# WORK REQUIRED:
Please return every line of the records below that holds the word "cases".

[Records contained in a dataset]
_ _ _ _ _ _ _

theorem trackFrame_countOverrun (d : DeckId) (s : State) (n : Nat) (recorded : Bool) :
    TrackFrame d s (s.countOverrun d n recorded) := by
  unfold State.countOverrun
  dsimp only
  refine TrackFrame.trans ?_ (leaveFrame_releaseExamBefore _ d n).tracks
  refine TrackFrame.trans ?_ (leaveFrame_decideExamBefore _ d n).tracks
  refine TrackFrame.trans ?_ (trackFrame_notify d _ _)
  exact trackFrame_setDeck ⟨rfl, rfl⟩ ⟨rfl, rfl⟩ (Rgu.tracks_refl _)

theorem trackFrame_createRecord (d : DeckId) (s : State) (n : Nat) (q : RecordRequest) :
    TrackFrame d s (s.createRecord d n q) := by
  unfold State.createRecord
  dsimp only
  split
  · cases (s.deck d).store.lowestFree with
    | none => exact (trackFrame_modStore d s _).trans (trackFrame_countOverrun d _ n true)
    | some i => exact (trackFrame_modStore d s _).trans (trackFrame_pauseAtMark d _)
  · exact (trackFrame_modStore d s _).trans (trackFrame_countOverrun d _ n false)

theorem trackFrame_openFrame (d : DeckId) (s : State) (b : Boundary) (line : LineNo) : TrackFrame d s (s.openFrame d b line) := by
  rw [openFrame_eq]
  dsimp only
  have numbered : TrackFrame d s (s.frameNumbered d) :=
    trackFrame_setDeck ⟨rfl, rfl⟩ ⟨rfl, rfl⟩ ⟨rfl, fun h => by simp [h], .inl ⟨rfl, rfl, rfl⟩⟩
  have told := numbered.trans (trackFrame_tellShotTable d _ (s.deck d).ctx.nextFrame b.declaration)
  refine TrackFrame.trans ?_ (trackFrame_setDeck ⟨rfl, rfl⟩ ⟨rfl, rfl⟩ ⟨rfl, id, .inl ⟨rfl, rfl, rfl⟩⟩)
  refine TrackFrame.trans ?_ (trackFrame_createRecord d _ _ _)
  exact told.trans (trackFrame_setDeck ⟨rfl, rfl⟩ ⟨rfl, rfl⟩ ⟨rfl, id, .inl ⟨rfl, rfl, rfl⟩⟩)

theorem trackFrame_currentClosed (d : DeckId) (s : State) (line : LineNo) : TrackFrame d s (s.currentClosed d line) := by
  obtain ⟨store, deck⟩ := deck_currentClosed s d line
  refine ⟨?_, profiles_currentClosed .., ?_, ?_⟩ <;> rw [deck]
  · exact ⟨rfl, rfl⟩
  · exact fun scanning => ⟨scanning, rfl⟩
  · exact Rgu.tracks_refl _

theorem trackFrame_takeEffect (d : DeckId) (s : State) (b : Boundary) (line : LineNo) :
    TrackFrame d s (s.takeEffect d b line) := by
  obtain ⟨store, deck⟩ := deck_currentClosed s d line
  rw [takeEffect_eq]
  refine (trackFrame_currentClosed d s line).trans ?_
  dsimp only
  split
  · next exhausted =>
    refine TrackFrame.trans ?_ (trackFrame_notify d _ _)
    refine trackFrame_setDeck ⟨rfl, rfl⟩ ⟨rfl, rfl⟩ ?_
    rw [deck]
    exact ⟨rfl, id, .inr ⟨rfl, exhausted⟩⟩
  · exact trackFrame_openFrame d _ b line

theorem trackFrame_formBoundary (d : DeckId) (s : State) (b : Boundary) : TrackFrame d s (s.formBoundary d b) := by
  cases pending : (s.deck d).rgu.boundary with
  | none =>
    rw [formBoundary_free pending]
    exact trackFrame_setDeck ⟨rfl, rfl⟩ ⟨rfl, rfl⟩ ⟨rfl, id, .inl ⟨rfl, rfl, rfl⟩⟩
  | some old =>
    rw [formBoundary_pending pending]
    exact (trackFrame_takeEffect d s old _).trans
      (trackFrame_setDeck ⟨rfl, rfl⟩ ⟨rfl, rfl⟩ ⟨rfl, id, .inl ⟨rfl, rfl, rfl⟩⟩)
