-- ==== Sys2Proof/Word.lean ====
section
/-! DEFINITION. The native word of the device and the payload of a lane block (R7, R45). -/

namespace Sys2Proof

/-- The native word: 72 bits, bit 71 most significant (R7). -/
abbrev Word := BitVec 72

/-- The 64-bit payload of a lane block (R45). -/
abbrev Block := BitVec 64

end Sys2Proof
end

_ _ _ _ _ _ _

# SOLUTION FOR THIS TASK:
  · cases (s.deck d).store.lowestFree with
  cases pending : (s.deck d).rgu.boundary with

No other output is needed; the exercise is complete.